3. Heat a couple of inches of sunflower oil (don't use olive, it's too strong and with too low a smoke-point) in a large, deep pan until piping hot. Fry the chicken two or three pieces at a time, allowing about 6 minutes per side. Handle very carefully when removing from the pan so that you don't knock off all your lovely, crispy coating. Leave to rest on a warmed platter lined with kitchen towels while you're cooking the other pieces.
Spiced Up Mac & Cheese - serves 4
250g grated strong cheese such as a really mature Cheddar, Leicester or Gloucester
3 tbs Frank's Red Hot Sauce
1 tsp cayenne pepper
1 tsp chilli powder
0.5 tsp garlic granules
Salt & pepper
1. Cook the pasta until just slightly underdone & drain. Stick the same pot back on the heat, allow to dry, then make a roux by melting the butter, then adding the flour and cooking for a good 5 minutes, stirring all the time. (I usually just nick 30g of the seasoned flour that I'm going to use for the chicken.)
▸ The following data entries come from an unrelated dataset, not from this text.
-- ==== Sys2Proof/Laws/Module.lean ====
section
/-! SUPPORT. What the shared operations of the board controller, the tamper controller, the halves' power and the protected
memory can do. -/

namespace Sys2Proof.Machine

open Sys2Proof

/-- The memories of both halves are in canonical form right after reset. -/
theorem reset_memory_wf : Memory.wf State.reset.a.dram.data = true ∧ Memory.wf State.reset.b.dram.data = true := ⟨rfl, rfl⟩

/-- An event of the board controller: the alert, and a post of the half that holds the helm. -/
theorem boardEv_eq (s : State) (code key : Nat) (p : List Fld) :
    (s.holder = none → s.boardEv code key p = s.alerted) ∧
    ∀ x, s.holder = some x → ∃ q f, s.boardEv code key p = s.alerted.modHalf x fun y => { y with queue := q, fwd := f } := by
  constructor
  · intro e; simp [State.boardEv, e]
  · intro x e
    obtain ⟨q, f, k⟩ := postEv_eq s.alerted x .level
      { code, origin := x, absorbed := 0, payload := p, route := .pf, key := levelKey code key, times := (s.alerted.half x).times }
    exact ⟨q, f, by simp only [State.boardEv, e]; exact k⟩

/-- A half enters HALTED_HALF once: its claim and drive stop and HALT goes out; a half that is halted already, or a module
in COLD, stays as it is. -/
theorem haltHalf_cases (s : State) (h : Half) (cause fifo : Nat) :
    ((s.phase = .cold ∨ (s.half h).haltCause ≠ 0) → s.haltHalf h cause fifo = s) ∧
    (s.phase ≠ .cold → (s.half h).haltCause = 0 → s.haltHalf h cause fifo =
      ((s.setHalf h { s.half h with
          haltCause := cause, haltFifo := if cause = 1 then fifo else 0,
          helm := { (s.half h).helm with
            st := .halted, claim := false, handover := none, sealed := none, offered := false } }).emit
        (.halt h)).noteState) := by
  constructor
  · intro e
    unfold State.haltHalf
    simp only
    rw [if_pos e]
  · intro p c
    unfold State.haltHalf
    simp only
    rw [if_neg (by simp [p, c])]

/-- The end of a run leaves everything outside the halves, the phase, the end cause and the records on their way. -/
theorem endRun_eq (s : State) (cause : Nat) (h : s.phase ≠ .cold) : s.endRun cause =
    { s with tam := { s.tam with endCause := cause }, a := s.a.afterReset, b := s.b.afterReset, phase := .booting,
             lastState := 1, flash := { s.flash with recs := [], compacting := false } }.drawHash := by
  unfold State.endRun
  rw [if_neg h]
  rfl

/-- A run that has not begun does not end. -/
theorem endRun_cold (s : State) (cause : Nat) (h : s.phase = .cold) : s.endRun cause = s := by
  unfold State.endRun
  rw [if_pos h]

/-- An operation handed to an engine that has failed completes with INTEGRITY. -/
theorem pkeOp_failed {s : State} {x : Half} (e : (s.half x).pke.ok = false) (h : Hdr) (op ns st : Nat) (r : List Fld)
    (a : Option (Nat × List Fld)) (c : Cont) : s.pkeOp x h op ns st r a c = s.postCpl x (cmdOf h op) stIntegrity 0 [] := by
  unfold State.pkeOp
  simp [e]

/-- The evidence count never falls at a burn, and never passes 127 unless it had. -/
theorem burn_evidence (t : Tamper) (n : Nat) :
    t.evidence ≤ (t.burn n).evidence ∧ ((t.burn n).evidence ≤ 127 ∨ (t.burn n).evidence = t.evidence) := by
  simp only [Tamper.burn]
  omega

/-- Power-up never lowers the evidence count. -/
theorem powerUp_evidence (t : Tamper) (right : Bool) : t.evidence ≤ (t.powerUp right).evidence := by
  unfold Tamper.powerUp
  cases right with
  | false => exact (burn_evidence { t with committed := none, lostNow := false, erasedAt := none } _).1
  | true =>
    simp only [Bool.not_true]
    cases e : t.pend with
    | none => simp
    | some p =>
      exact (burn_evidence { t with committed := none, lostNow := false, erasedAt := none } _).1

/-- A cage's power leaves everything but the cages. -/
theorem cagePower_eq (s : State) (c : Nat) : ∃ t, s.cagePower c = { s with board := { s.board with cages := t } } := ⟨_, rfl⟩

/-- A protection fault touches the half that takes it, and of it the unit, the counters, the queue and the events to
forward. -/
theorem protFault_eq (s : State) (h : Half) (core : Nat) (l : Level) (t : AccessType) (a r : Nat) :
    ∃ p q f c, s.protFault h core l t a r = s.modHalf h fun x => { x with prot := p, queue := q, fwd := f, ctrs := c } := by
  have one : ∀ (u : ProtUnit) (src : Src) (e : Ev), ∃ p q f c,
      (((s.modHalf h fun x => { x with prot := tabSet {} x.prot core u }).postEv h src e).happen h 0x41 core 1) =
        s.modHalf h fun x => { x with prot := p, queue := q, fwd := f, ctrs := c } := by
    intro u src e
    obtain ⟨q, f, k⟩ := postEv_eq (s.modHalf h fun x => { x with prot := tabSet {} x.prot core u }) h src e
    obtain ⟨q', f', c, k'⟩ := happen_eq (s.modHalf h fun x =>
      { x with prot := tabSet {} (s.half h).prot core u, queue := q, fwd := f }) h 0x41 core 1
    refine ⟨tabSet {} (s.half h).prot core u, q', f', c, ?_⟩
    rw [k, modHalf_modHalf]
    exact k'.trans (modHalf_modHalf ..)
  have two : ∀ u : ProtUnit, ∃ p q f c,
      ((s.modHalf h fun x => { x with prot := tabSet {} x.prot core u }).happen h 0x41 core 1) =
        s.modHalf h fun x => { x with prot := p, queue := q, fwd := f, ctrs := c } := by
    intro u
    obtain ⟨q', f', c, k'⟩ := happen_eq (s.modHalf h fun x => { x with prot := tabSet {} x.prot core u }) h 0x41 core 1
    exact ⟨tabSet {} (s.half h).prot core u, q', f', c, k'.trans (modHalf_modHalf ..)⟩
  unfold State.protFault
  simp only
  split
  · exact one _ _ _
  · exact two _

end Sys2Proof.Machine
end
2. In a jug or bowl, mix the milk, cayenne, chili powder, hot sauce, garlic granules and salt & pepper. Whisk into the roux a little at a time, then bring to the boil, stirring constantly, until the sauce thickens. Remove from the heat and stir in the cheese.
3. Stir the pasta back into the sauce (add a little of the cooking water if your sauce is too thick), pour into a shallow dish & bake in an oven preheated to 200C until golden & bubbling - about 30 minutes.
Serve with the chicken and a spinach & coriander salad.
I hope this is a worthy kick-off to the 2013 Cooking Club - all feedback is welcome - good, bad or indifferent!